----- DATASET EXTRACT

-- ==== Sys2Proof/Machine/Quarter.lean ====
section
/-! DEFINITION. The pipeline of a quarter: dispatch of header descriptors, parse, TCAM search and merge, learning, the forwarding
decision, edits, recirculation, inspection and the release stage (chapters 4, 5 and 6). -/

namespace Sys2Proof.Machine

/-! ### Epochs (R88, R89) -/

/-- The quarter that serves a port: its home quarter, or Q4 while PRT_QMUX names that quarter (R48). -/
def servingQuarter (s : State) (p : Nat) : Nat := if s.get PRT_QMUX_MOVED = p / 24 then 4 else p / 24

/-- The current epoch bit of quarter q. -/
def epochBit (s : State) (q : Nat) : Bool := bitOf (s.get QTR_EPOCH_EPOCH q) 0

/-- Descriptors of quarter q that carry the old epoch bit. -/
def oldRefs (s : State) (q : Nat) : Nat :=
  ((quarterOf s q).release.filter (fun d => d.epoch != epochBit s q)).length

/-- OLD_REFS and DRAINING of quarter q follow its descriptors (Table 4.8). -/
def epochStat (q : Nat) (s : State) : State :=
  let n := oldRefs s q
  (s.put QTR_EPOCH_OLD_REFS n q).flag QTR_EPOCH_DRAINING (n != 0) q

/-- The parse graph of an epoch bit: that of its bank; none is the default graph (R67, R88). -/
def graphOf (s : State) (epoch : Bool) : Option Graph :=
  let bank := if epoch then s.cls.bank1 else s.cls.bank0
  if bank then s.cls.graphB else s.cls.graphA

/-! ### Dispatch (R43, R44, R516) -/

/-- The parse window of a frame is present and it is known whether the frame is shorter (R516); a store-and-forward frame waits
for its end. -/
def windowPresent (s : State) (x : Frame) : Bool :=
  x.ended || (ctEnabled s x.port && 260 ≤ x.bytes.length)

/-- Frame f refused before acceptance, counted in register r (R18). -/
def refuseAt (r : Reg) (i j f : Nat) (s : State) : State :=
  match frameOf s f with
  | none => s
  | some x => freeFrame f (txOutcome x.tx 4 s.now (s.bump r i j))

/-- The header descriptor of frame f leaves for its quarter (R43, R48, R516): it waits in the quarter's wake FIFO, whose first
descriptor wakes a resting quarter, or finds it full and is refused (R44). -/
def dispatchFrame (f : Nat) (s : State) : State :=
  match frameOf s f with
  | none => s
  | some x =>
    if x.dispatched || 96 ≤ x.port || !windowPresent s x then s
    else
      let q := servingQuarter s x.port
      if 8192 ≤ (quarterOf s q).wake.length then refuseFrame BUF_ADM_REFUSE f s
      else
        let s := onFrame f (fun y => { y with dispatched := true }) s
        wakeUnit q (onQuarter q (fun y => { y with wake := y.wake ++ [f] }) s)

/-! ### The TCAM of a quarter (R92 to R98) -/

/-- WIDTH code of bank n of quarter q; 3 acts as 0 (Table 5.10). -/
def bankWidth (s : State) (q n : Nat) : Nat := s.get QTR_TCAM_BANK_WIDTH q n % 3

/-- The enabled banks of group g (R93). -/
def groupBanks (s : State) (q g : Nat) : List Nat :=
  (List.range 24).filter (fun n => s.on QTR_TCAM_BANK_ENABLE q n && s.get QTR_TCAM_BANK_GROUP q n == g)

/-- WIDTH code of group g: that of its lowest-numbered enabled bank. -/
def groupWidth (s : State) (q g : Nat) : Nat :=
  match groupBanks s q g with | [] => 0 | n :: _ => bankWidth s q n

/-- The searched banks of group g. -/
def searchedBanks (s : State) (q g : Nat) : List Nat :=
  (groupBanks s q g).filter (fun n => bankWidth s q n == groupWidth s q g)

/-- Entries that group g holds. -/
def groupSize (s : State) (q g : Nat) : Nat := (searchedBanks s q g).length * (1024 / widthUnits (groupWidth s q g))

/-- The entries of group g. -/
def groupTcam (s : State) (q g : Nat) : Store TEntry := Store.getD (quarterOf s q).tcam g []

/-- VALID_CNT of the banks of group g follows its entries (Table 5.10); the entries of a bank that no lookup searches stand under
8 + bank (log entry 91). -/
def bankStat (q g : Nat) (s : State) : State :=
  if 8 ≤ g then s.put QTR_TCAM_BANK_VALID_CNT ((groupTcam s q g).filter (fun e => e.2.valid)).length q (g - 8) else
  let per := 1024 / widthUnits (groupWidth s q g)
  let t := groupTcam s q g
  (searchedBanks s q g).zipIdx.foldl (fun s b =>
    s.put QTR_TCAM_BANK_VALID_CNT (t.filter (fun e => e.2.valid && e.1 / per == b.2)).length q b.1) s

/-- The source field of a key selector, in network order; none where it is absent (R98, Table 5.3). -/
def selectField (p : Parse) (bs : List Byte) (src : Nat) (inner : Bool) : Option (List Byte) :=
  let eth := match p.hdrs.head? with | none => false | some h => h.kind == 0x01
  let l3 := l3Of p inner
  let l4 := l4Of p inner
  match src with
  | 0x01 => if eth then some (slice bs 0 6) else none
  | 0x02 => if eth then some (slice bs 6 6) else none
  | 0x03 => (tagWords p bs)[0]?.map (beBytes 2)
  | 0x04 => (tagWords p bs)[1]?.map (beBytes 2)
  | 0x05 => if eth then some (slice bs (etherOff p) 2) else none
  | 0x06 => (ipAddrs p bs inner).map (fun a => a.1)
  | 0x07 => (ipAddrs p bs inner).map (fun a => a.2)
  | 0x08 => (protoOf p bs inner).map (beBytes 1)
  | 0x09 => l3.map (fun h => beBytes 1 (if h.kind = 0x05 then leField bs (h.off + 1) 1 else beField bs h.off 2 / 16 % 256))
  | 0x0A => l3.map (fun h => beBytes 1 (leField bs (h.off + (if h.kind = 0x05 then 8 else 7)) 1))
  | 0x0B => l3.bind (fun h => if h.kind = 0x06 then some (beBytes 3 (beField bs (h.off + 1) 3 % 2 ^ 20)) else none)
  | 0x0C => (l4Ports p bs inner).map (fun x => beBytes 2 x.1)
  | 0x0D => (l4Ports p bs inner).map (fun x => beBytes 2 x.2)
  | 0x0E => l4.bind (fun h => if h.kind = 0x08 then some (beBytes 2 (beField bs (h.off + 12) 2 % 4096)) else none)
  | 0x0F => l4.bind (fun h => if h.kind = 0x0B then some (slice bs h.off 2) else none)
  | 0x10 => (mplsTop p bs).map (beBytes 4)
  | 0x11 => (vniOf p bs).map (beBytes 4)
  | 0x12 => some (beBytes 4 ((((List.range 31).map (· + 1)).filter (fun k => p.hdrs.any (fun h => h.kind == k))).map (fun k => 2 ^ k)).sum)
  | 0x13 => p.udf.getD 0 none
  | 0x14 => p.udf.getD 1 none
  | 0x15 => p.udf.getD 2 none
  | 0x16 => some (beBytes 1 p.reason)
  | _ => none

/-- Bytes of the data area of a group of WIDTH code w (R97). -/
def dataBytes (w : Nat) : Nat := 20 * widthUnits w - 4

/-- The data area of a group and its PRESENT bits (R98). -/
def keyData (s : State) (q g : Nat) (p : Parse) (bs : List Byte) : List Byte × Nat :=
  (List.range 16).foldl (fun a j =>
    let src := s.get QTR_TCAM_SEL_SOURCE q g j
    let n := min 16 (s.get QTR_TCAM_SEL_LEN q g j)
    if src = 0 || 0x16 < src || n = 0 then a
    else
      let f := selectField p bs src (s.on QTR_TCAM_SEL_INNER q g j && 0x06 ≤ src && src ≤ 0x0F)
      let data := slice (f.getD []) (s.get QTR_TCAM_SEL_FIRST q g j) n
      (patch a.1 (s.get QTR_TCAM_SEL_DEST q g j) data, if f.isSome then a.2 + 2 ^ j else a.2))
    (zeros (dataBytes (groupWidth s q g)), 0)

----------
----- DATASET EXTRACT

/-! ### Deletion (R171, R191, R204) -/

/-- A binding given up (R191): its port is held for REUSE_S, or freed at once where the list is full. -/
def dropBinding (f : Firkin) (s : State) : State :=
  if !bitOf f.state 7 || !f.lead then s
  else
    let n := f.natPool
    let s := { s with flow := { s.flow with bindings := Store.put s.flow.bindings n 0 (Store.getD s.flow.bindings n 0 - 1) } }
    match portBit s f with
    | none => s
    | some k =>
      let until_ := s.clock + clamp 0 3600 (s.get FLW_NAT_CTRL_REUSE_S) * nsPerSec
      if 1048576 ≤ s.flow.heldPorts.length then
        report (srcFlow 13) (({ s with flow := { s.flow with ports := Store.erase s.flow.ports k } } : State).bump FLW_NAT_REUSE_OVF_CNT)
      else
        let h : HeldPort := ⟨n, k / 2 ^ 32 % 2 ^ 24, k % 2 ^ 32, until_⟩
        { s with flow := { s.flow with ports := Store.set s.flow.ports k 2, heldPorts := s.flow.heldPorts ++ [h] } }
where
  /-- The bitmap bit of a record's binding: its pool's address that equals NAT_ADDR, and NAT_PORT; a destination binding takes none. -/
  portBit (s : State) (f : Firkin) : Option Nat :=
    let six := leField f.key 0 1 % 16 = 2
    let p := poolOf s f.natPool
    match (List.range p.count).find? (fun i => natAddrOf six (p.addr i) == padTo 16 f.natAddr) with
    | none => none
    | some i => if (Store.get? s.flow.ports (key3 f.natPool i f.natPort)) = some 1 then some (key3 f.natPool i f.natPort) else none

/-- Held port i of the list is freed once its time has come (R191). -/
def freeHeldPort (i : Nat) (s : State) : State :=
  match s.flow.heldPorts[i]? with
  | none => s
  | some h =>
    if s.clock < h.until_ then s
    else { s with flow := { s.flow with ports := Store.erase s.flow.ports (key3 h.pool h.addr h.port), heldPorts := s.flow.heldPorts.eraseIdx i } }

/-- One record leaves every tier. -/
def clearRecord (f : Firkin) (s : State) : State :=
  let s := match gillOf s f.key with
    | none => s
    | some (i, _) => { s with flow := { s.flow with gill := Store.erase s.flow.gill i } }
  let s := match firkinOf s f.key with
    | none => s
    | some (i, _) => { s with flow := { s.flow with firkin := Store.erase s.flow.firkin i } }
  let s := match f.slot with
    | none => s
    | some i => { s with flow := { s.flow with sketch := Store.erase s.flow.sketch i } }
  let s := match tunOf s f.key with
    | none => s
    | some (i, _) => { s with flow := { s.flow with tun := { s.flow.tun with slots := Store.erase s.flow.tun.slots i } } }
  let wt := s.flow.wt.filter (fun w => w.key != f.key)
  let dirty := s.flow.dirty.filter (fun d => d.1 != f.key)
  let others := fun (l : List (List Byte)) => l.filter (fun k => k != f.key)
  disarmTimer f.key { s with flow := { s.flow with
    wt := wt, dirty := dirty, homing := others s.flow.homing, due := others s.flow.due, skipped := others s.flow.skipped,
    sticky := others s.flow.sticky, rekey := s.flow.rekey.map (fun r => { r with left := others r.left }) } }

----------
----- DATASET EXTRACT

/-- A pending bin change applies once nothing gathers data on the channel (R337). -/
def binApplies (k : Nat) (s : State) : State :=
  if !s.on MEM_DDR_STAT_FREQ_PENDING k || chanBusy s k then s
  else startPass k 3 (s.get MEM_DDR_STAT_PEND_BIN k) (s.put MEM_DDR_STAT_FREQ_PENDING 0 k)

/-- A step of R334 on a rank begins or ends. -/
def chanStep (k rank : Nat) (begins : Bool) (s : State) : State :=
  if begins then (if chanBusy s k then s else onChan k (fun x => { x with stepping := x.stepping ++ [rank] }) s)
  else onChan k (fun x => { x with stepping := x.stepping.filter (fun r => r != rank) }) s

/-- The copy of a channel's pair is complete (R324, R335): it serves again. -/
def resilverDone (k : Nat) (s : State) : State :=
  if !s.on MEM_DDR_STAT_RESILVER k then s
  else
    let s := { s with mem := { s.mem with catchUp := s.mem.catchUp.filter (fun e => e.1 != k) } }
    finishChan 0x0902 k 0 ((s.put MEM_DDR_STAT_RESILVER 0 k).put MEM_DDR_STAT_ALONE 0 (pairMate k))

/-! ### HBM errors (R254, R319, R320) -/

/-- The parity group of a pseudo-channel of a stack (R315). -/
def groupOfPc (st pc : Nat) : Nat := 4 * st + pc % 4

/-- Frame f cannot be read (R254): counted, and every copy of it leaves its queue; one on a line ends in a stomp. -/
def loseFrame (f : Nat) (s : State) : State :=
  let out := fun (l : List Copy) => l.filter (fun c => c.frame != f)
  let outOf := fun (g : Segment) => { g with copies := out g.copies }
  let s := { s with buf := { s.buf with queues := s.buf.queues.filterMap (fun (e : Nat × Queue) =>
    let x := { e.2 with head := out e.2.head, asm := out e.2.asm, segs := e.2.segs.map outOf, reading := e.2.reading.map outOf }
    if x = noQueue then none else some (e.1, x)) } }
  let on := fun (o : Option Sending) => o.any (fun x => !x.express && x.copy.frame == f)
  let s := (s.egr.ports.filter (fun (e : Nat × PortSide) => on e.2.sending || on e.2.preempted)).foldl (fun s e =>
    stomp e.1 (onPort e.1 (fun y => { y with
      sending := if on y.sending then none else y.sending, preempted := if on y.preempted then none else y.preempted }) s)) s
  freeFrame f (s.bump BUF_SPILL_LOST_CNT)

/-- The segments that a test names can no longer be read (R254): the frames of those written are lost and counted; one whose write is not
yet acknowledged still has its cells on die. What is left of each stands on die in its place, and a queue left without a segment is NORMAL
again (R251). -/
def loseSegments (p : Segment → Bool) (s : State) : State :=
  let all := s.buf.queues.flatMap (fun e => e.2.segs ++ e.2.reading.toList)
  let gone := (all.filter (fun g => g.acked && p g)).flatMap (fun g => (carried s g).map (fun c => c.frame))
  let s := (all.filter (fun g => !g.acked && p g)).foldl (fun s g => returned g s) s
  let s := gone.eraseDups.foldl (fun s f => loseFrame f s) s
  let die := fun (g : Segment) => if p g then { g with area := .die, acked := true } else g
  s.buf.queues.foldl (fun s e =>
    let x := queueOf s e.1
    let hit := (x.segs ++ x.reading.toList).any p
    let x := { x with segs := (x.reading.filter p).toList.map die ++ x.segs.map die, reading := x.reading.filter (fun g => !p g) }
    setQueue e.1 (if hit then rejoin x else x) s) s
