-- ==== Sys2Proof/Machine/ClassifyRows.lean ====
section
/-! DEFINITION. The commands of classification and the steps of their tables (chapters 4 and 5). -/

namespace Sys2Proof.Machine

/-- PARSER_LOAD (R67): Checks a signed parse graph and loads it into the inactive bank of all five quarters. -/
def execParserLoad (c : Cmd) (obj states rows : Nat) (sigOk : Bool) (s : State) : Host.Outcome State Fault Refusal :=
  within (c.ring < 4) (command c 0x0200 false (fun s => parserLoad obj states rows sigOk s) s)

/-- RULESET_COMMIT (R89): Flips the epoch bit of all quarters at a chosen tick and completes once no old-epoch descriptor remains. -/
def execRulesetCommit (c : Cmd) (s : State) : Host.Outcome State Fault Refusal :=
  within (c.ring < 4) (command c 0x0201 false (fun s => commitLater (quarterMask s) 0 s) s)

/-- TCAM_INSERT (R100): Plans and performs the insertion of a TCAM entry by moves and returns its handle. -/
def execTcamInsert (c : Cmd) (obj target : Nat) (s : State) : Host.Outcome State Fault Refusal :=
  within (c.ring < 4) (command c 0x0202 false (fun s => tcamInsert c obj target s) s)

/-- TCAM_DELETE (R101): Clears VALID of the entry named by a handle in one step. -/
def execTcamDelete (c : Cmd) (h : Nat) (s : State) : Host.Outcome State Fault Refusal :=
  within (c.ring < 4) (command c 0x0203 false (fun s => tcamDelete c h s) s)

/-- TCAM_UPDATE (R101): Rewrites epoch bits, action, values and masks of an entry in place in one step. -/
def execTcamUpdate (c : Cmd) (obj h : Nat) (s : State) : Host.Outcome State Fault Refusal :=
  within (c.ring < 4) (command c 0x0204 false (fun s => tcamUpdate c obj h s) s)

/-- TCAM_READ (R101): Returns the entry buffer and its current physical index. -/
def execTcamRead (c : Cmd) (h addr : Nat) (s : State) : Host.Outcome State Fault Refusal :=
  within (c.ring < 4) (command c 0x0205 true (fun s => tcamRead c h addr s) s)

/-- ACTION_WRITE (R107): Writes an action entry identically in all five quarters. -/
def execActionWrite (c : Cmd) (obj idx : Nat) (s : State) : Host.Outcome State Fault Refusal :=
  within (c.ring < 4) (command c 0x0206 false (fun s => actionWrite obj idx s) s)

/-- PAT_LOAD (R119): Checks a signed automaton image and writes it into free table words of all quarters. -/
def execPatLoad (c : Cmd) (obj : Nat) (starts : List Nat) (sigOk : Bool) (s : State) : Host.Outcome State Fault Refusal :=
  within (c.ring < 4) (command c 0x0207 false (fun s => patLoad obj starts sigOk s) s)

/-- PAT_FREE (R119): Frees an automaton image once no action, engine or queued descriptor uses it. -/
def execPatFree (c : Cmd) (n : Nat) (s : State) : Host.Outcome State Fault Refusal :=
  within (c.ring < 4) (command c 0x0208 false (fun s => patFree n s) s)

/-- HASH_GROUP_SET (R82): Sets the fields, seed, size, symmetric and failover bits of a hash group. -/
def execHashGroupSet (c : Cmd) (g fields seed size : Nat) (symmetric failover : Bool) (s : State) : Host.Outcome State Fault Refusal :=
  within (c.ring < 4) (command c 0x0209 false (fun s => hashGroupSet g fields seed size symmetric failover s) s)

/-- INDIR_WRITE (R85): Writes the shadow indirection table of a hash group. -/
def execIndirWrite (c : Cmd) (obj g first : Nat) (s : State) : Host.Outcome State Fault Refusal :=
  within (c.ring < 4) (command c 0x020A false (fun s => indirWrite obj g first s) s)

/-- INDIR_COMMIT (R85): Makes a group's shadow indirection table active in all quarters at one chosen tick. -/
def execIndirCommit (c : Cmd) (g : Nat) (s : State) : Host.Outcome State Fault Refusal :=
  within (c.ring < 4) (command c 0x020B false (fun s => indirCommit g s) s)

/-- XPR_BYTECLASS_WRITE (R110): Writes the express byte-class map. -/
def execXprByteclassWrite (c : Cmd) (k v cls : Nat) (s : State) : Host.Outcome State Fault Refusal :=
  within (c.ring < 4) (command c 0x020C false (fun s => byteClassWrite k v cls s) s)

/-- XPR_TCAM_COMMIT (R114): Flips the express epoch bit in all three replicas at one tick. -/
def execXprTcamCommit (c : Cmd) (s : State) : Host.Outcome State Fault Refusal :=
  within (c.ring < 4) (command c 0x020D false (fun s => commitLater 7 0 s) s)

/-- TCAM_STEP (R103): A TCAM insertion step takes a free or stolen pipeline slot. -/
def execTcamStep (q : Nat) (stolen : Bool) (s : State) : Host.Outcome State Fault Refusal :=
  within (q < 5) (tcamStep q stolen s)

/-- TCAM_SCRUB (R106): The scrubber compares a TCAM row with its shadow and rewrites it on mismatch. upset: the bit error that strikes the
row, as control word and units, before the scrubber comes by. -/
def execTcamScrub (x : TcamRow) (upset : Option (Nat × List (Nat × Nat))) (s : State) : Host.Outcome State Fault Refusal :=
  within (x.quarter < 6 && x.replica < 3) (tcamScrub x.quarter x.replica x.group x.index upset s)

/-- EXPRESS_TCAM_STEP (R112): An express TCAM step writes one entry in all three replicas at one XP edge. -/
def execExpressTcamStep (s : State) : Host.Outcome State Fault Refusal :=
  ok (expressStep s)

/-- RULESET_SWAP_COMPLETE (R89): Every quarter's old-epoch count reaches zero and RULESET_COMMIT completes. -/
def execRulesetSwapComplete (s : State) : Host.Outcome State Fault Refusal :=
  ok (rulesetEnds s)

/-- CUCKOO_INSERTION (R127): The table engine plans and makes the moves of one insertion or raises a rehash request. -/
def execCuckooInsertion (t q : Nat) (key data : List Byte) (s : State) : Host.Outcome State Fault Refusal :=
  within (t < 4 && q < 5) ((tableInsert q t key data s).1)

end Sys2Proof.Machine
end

----------

TASK DETAILS =>
What is needed is every line of the records that contains the word "commitLater".

ANSWER FOR THIS EXERCISE =>
  within (c.ring < 4) (command c 0x0201 false (fun s => commitLater (quarterMask s) 0 s) s)
  within (c.ring < 4) (command c 0x020D false (fun s => commitLater 7 0 s) s)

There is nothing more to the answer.